Can a cooks, institution and cafeteria afford a 2BR apartment alone in Hawaii?

It’s a stretch — at the median salary of $48K, rent takes 71.9% of take-home pay. A 2-bedroom at the HUD Fair Market Rent runs $2,240/month. The 30% guideline puts the comfortable ceiling at roughly $900/month in rent — so roommates or a 1-bedroom would ease the math significantly.

What’s the entry-level salary for cooks, institution and cafeterias in Hawaii?

The 10th-percentile wage — what new cooks, institution and cafeterias typically earn — is $38K/year. Take-home on that works out to about $2,295/month. At HUD’s $2,240/month FMR, rent would take 98% of that take-home — above the 30% guideline, so a 1-bedroom or shared housing is likely necessary starting out.

Is cooks, institution and cafeteria a high-paying job in Hawaii?

Local pay is 28% above the national median — $48K here vs. $37K nationally. Keep in mind cost of living here is 10% above the national average, which offsets some of that premium.

How does Hawaii compare to the national average for cooks, institution and cafeterias?

Hawaii pays $48K median vs. the U.S. average of $37K — that’s +28%. After adjusting for local cost of living (RPP 110.17), the purchasing-power equivalent is $43K — still ahead of the national median.

How much do cooks, institution and cafeterias make in Hawaii?

The median is $47,770 a year, that works out to about $23 an hour. But the range is wide: entry-level workers start around $38,250, and experienced cooks, institution and cafeterias can clear $65,020. These are BLS numbers, based on employer-reported data, not self-reported surveys.

Is $48K enough to live in Hawaii?

On that salary, you'd take home roughly $3,117/month after taxes. A 2-bedroom here rents for about $2,240/month, which eats 71.9% of your paycheck. That's above the 30% rule of thumb, housing will be a stretch at the median salary, though you can manage with roommates or a smaller place.

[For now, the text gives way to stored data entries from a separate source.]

-- ==== Sys2Proof/Machine/Arithmetic.lean ====
section
/-! DEFINITION. Add and Multiply (43_arithmetic.md): exact arithmetic in ℤ (R113). -/

namespace Sys2Proof.Machine

/-- Behaviour of Add (43_arithmetic.md R114). -/
def behaveAdd (v1 v2 : Int) (wa : Nat) : Effect := .store wa (v1 + v2)

/-- ADD (43_arithmetic.md R114). -/
def execAdd (a b c : Operand) (s : State) : Result :=
  conclude (opcodeCell (.add a b c)) InstrClass.add.arity (routeReadReadWrite a b c s behaveAdd) s

/-- Behaviour of Multiply (43_arithmetic.md R115). -/
def behaveMultiply (v1 v2 : Int) (wa : Nat) : Effect := .store wa (v1 * v2)

/-- MUL (43_arithmetic.md R115). -/
def execMultiply (a b c : Operand) (s : State) : Result :=
  conclude (opcodeCell (.multiply a b c)) InstrClass.multiply.arity (routeReadReadWrite a b c s behaveMultiply) s

end Sys2Proof.Machine
end

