/-- The same instruction on states that agree on IP, RB, memory and the head of InQ. -/
theorem exec_sameStep {i : Instr} {t t' : State} (hq : s.inQ.head? = s'.inQ.head?) (h : exec i s = .next t)
    (h' : exec i s' = .next t') : SameStep s s' t t' := by
  have heff := effectOf_congr i hrb hmem hq
  cases he : effectOf i s with
  | error r =>
    rw [exec_of_error he] at h
    rw [exec_of_error (heff.symm.trans he)] at h'
    cases h
    cases h'
    exact enterFault_sameStep hip hrb hmem _ r
  | ok e =>
    rw [exec_of_effect he] at h
    rw [exec_of_effect (heff.symm.trans he)] at h'
    cases h
    cases h'
    exact commit_sameStep hip hrb hmem e _

theorem step_sameStep {t t' : State} (hs : s.status = .running) (hs' : s'.status = .running)
    (hq : s.inQ.head? = s'.inQ.head?) (h : step s = .next t) (h' : step s' = .next t') : SameStep s s' t t' := by
  have hfetch := fetchInstr_congr hip hmem
  obtain ⟨f, hf, rfl⟩ | ⟨i, hi, hexec⟩ := step_cases hs h <;>
    obtain ⟨f', hf', rfl⟩ | ⟨i', hi', hexec'⟩ := step_cases hs' h'
  · rw [hfetch, hf'] at hf
    cases hf
    exact enterFault_sameStep hip hrb hmem _ _
  · simp [hfetch, hi'] at hf
  · simp [hfetch, hf'] at hi
  · rw [hfetch, hi'] at hi
    cases hi
    exact exec_sameStep hip hrb hmem hq hexec hexec'

end

/-- Settles O46: the two fetch the same instruction, and it has the same effect or the same fault. -/
theorem stepDependsOnlyOnItsInputs : Obligations.StepDependsOnlyOnItsInputs := by
  unfold Obligations.StepDependsOnlyOnItsInputs
  intro s s' t t' hs hs' hip hrb hmem hq h h'
  obtain ⟨ip, rb, mem, status, faultRec, emitted, consumed⟩ := step_sameStep hip hrb hmem hs hs' hq h h'
  exact ⟨ip, rb, mem, status, faultRec, emitted, consumed⟩

/-! ### A machine that is not Running -/

/-- Settles O38: each requested step answers its own state, by induction on their number. -/
theorem stepsOfStoppedInstanceHaveNoEffect : Obligations.StepsOfStoppedInstanceHaveNoEffect := by
  unfold Obligations.StepsOfStoppedInstanceHaveNoEffect
  exact fun _ k hs => runSchedule_replicate_issueStep hs k

/-- A host action that makes a machine Running is a reset, or a push to one that is AwaitingInput. -/
theorem act_revives {a : HostAction} {s t : State} (h : act a s = .next t) (hs : s.status ≠ .running)
    (ht : t.status = .running) :
    (∃ image inputs, a = .reset image inputs) ∨ (s.status = .awaitingInput ∧ ∃ v, a = .push v) := by
  cases a with
  | reset image inputs => exact .inl ⟨image, inputs, rfl⟩
  | issueStep => exact absurd (eq_of_step_not_running hs h ▸ ht) hs
  | push v =>
    by_cases hw : s.status = .awaitingInput
    · exact .inr ⟨hw, v, rfl⟩
    · obtain rfl := Host.Outcome.next.inj h
      rw [pushInput_not_awaiting hw] at ht
      exact absurd ht hs
  | take n =>
    obtain rfl := Host.Outcome.next.inj h
    exact absurd ht hs

/-- No step clears FAULTREC: a fault sets it, and a commit does not touch it. -/
theorem step_faultRec_isSome {s t : State} (hrec : s.faultRec.isSome) (h : step s = .next t) : t.faultRec.isSome := by
  by_cases hs : s.status = .running
  · obtain ⟨r, -, rfl⟩ | ⟨i, e, -, -, rfl⟩ := step_running_cases hs h
    · rfl
    · rwa [commit_faultRec]
  · rwa [eq_of_step_not_running hs h]

/-- Settles O39: the three clauses are the lemmas above; a Faulted machine is one that is not Running. -/
theorem onlyResetOrInputRevives : Obligations.OnlyResetOrInputRevives := by
  unfold Obligations.OnlyResetOrInputRevives
  exact ⟨fun _ _ _ => act_revives, fun s t hs => eq_of_step_not_running (by rw [hs]; decide),
    fun _ _ => step_faultRec_isSome⟩

end Sys2Proof.Machine
end

section
/-! PROOFS. The invariant of the state: a reset meets it, every step and every host action keeps it, and so does every
schedule of them (10_state.md sections 4, 5 and 8, 60_exceptions.md sections 3 and 4). -/

namespace Sys2Proof.Machine

/-! ### States that meet the invariant -/

section
variable {s t : State}

/-- A record describes any state with the same IP and memory. -/
theorem describes_congr {r : FaultRecord} (h : r.describes s) (hip : t.ip = s.ip) (hmem : t.mem = s.mem) :
    r.describes t := by
  obtain ⟨ip, opcode, addr_some, addr_negative, pos_zero⟩ := h
  exact ⟨by rw [ip, hip], by rw [opcode, hip, hmem], addr_some, addr_negative, by rw [pos_zero, hip]⟩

How far does a cooks, institution and cafeteria salary go in Hawaii?

Hawaii has a Regional Price Parity of 110.17 (100 is the national average). Prices are above average here, so your dollar buys less than the same salary would in a cheaper metro. After cost-of-living adjustment, the median cooks, institution and cafeteria salary is worth about $43,360 in national-average purchasing power.

Where do cooks, institution and cafeterias get paid the most?

The table above ranks every state by median pay for this role. Keep in mind that the highest-paying states tend to have the highest costs of living, so the top salary doesn't always mean the most money in your pocket.